Variance is a property of the types, not a property of where they are used.

eadren · November 9, 2022, 9:43am

Yes, I know that. But can you explain why the example compile successfully?

eadren · November 9, 2022, 9:44am

I truly know that CovarLifetime is covariant over lifetime parameter 'a. But I don't know why method_call is called successfully.

semicoleon · November 9, 2022, 9:53am

CovarLifeTime is covariant over 'a, which means that the borrow checker can choose a shorter lifetime for the method call.

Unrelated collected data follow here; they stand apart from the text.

theorem storesAt_writeSpace (sp : Space) {A : Nat → Prop} {a : Nat} (b : Byte) (s : State) (ha : A a) :
    StoresAt sp A s (writeSpace sp a b s) := by
  have hother (m : Memory) (x : Nat) (hx : ¬ A x) : Memory.read (Memory.write m a b) x = Memory.read m x :=
    Memory.read_write_other b fun h => hx (h ▸ ha)
  cases sp with
  | hbuf => exact ⟨rfl, rfl, rfl, rfl, fun _ => rfl, nofun, hother s.hbuf⟩
  | scr => exact ⟨rfl, rfl, rfl, rfl, nofun, fun _ => rfl, hother s.i2c.scratch⟩

/-- The addresses of the bytes of a buffer from offset `n` up to `k`. -/
def bufferCells (c : Config) (sp : Space) (buf n k : Nat) (a : Nat) : Prop := ∃ i, n ≤ i ∧ i < k ∧ a = effAddr c sp buf i

/-- A read that has stored the bytes of its buffer from offset `n` up to some `k`, at most `m`, and returns `k` as its payload. -/
def StoredCount (sp : Space) (buf n m : Nat) (s : State) (r : Status × State) : Prop :=
  ∃ k, n ≤ k ∧ k ≤ m ∧ r.1.payload = BitVec.ofNat 16 k ∧ StoresAt sp (bufferCells s.cfg sp buf n k) s r.2

section
variable {sp : Space} {buf n m : Nat} {s t : State} {r : Status × State}

/-- Nothing stored. -/
theorem storedCount_of_busKeeps (hnm : n ≤ m) (hpay : r.1.payload = BitVec.ofNat 16 n) (h : BusKeeps s r.2) :
    StoredCount sp buf n m s r :=
  ⟨n, le_refl n, hnm, hpay, h.storesAt _ _⟩

/-- Nothing stored, and then a read. -/
theorem StoredCount.after (h : StoredCount sp buf n m t r) (hst : BusKeeps s t) : StoredCount sp buf n m s r := by
  obtain ⟨k, hnk, hkm, hpay, hstores⟩ := h
  exact ⟨k, hnk, hkm, hpay, (hst.storesAt _ _).trans (hst.cfg ▸ hstores)⟩

/-- One byte stored, and then the rest of the read. -/
theorem StoredCount.afterByte {b : Byte} (h : StoredCount sp buf (n + 1) m (writeSpace sp (effAddr s.cfg sp buf n) b s) r) :
    StoredCount sp buf n m s r := by
  obtain ⟨k, hnk, hkm, hpay, hstores⟩ := h
  have hcell : bufferCells s.cfg sp buf n k (effAddr s.cfg sp buf n) := ⟨n, le_refl n, hnk, rfl⟩
  have hbyte := storesAt_writeSpace sp b s hcell
  refine ⟨k, by omega, hkm, hpay, hbyte.trans ?_⟩
  rw [hbyte.cfg] at hstores
  exact ⟨hstores.cfg, hstores.opened, hstores.resValue, hstores.initIn, hstores.scratch, hstores.hbuf,
    fun a ha => hstores.bytes a fun ⟨i, hni, hik, hai⟩ => ha ⟨i, by omega, hik, hai⟩⟩

/-- A primitive, and then the rest of a read; if the primitive fails nothing is stored from here on. -/
theorem storedCount_orAbort {go : Status → State → Status × State} (hnm : n ≤ m) (hr : BusKeeps s r.2)
    (hgo : ∀ st t, StoredCount sp buf n m t (go st t)) : StoredCount sp buf n m s (orAbort (BitVec.ofNat 16 n) r go) :=
  orAbort_cases (P := StoredCount sp buf n m s) (fun _ => (hgo _ _).after hr) fun _ =>
    storedCount_of_busKeeps hnm rfl (hr.trans (busKeeps_abort _ _ _))

end

theorem storedCount_receiveLoop (sp : Space) (buf : Nat) (stopComm : Bool) :
    ∀ (rem n : Nat) (s : State), StoredCount sp buf n (n + rem) s (receiveLoop sp buf stopComm rem n s)
  | 0, n, s => by
    refine storedCount_of_busKeeps (le_refl n) rfl ?_
    cases stopComm
    · exact BusKeeps.refl s
    · exact busKeeps_stop s
  | rem + 1, n, s =>
    storedCount_orAbort (by omega) (busKeeps_receiveByte _ s) fun _ t =>
      .afterByte
        (.after (Nat.add_right_comm n 1 rem ▸ storedCount_receiveLoop sp buf stopComm rem (n + 1) _) (busKeeps_countDown _))

theorem storedCount_readBuffer (sp : Space) (addr : BitVec 7) (reg : Byte) (buf : Nat) (count : BitVec 16) (s : State) :
    StoredCount sp buf 0 count.toNat s (readBuffer sp addr reg buf count s) :=
  storedCount_orAbort (Nat.zero_le _) ((busKeeps_mapI2c s rfl rfl rfl).trans (busKeeps_waitBusy _)) fun _ t =>
    storedCount_orAbort (Nat.zero_le _) (busKeeps_start _ _ t) fun _ t =>
    storedCount_orAbort (Nat.zero_le _) (busKeeps_sendByte _ t) fun _ t =>
    storedCount_orAbort (Nat.zero_le _) (busKeeps_start _ _ t) fun _ t =>
    by simpa only [Nat.zero_add] using storedCount_receiveLoop sp buf true count.toNat 0 t

theorem storedCount_readRaw (addr : BitVec 7) (buf : Nat) (count : BitVec 16) (stopComm : Bool) (s : State) :
    StoredCount .hbuf buf 0 count.toNat s (readRaw addr buf count stopComm s) :=
  storedCount_orAbort (Nat.zero_le _) ((busKeeps_mapI2c s rfl rfl rfl).trans (busKeeps_waitBusy _)) fun _ t =>
    storedCount_orAbort (Nat.zero_le _) (busKeeps_start _ _ t) fun _ t =>
    by simpa only [Nat.zero_add] using storedCount_receiveLoop .hbuf buf stopComm count.toNat 0 t

end Sys2Proof.Machine
end

section
/-! SUPPORT. The frame of every I2C command (spec 10_state.md R22 to R28; 41_i2c_operations.md R131, R132, R138, R139). -/

namespace Sys2Proof.Machine

/-! ## The transaction registers (R26) -/

/-- The transaction registers are unchanged. -/
abbrev TxnKeeps (d e : I2c) : Prop := e.tAddr = d.tAddr ∧ e.tReg = d.tReg ∧ e.tDir = d.tDir ∧ e.tRem = d.tRem

theorem askXfer_i2c (s : State) : (askXfer s).2.i2c = s.i2c := by
  obtain ⟨l, n, h⟩ := askXfer_state s
  rw [h]

theorem waitBusy_i2c (s : State) : (waitBusy s).2.i2c = s.i2c := by
  obtain ⟨l, n, h⟩ := askBusyClear_state s
  rw [waitBusy_eq, h]

theorem txnKeeps_sendByte (b : Byte) (s : State) : TxnKeeps s.i2c (sendByte b s).2.i2c := by
  rw [sendByte_eq]
  dsimp only
  split <;> simp [TxnKeeps, askXfer_i2c]

theorem txnKeeps_receiveByte (ack : Bool) (s : State) : TxnKeeps s.i2c (receiveByte ack s).2.i2c := by
  rw [receiveByte_eq]
  dsimp only
  split <;> simp [TxnKeeps, askXfer_i2c]

/-! ## Bring-up and tear-down (R117, R131, R132) -/

/-- `open`, `close` and `reset` leave `RES_VALUE`, both memories and the transaction registers alone. -/
structure BringUpKeeps (s t : State) : Prop where
  resValue : t.i2c.resValue = s.i2c.resValue
  scratch : t.i2c.scratch = s.i2c.scratch
  hbuf : t.hbuf = s.hbuf
  txn : TxnKeeps s.i2c t.i2c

If we expand the method call syntax it may be clearer what's happening

use std::marker::PhantomData;

struct CovarLifeTime<'a> {
    marker: PhantomData<&'a ()>,
}

impl<'a> CovarLifeTime<'a> {
    fn method_call<T>(&'a self, t: T) where T: 'a {}
}

fn main() {
    // Pretend we can give the lifetimes arbitrary names here
    let long: CovarLifeTime<'long> = CovarLifeTime{ marker:PhantomData};
    let short = String::from("abc");
    CovarLifeTime::<'short>::method_call(&long, &short);
    
}

The lifetime selected for the method call doesn't have to be the same lifetime present on the specific struct we call the method on, it just needs to satisfy the constraints of the method call.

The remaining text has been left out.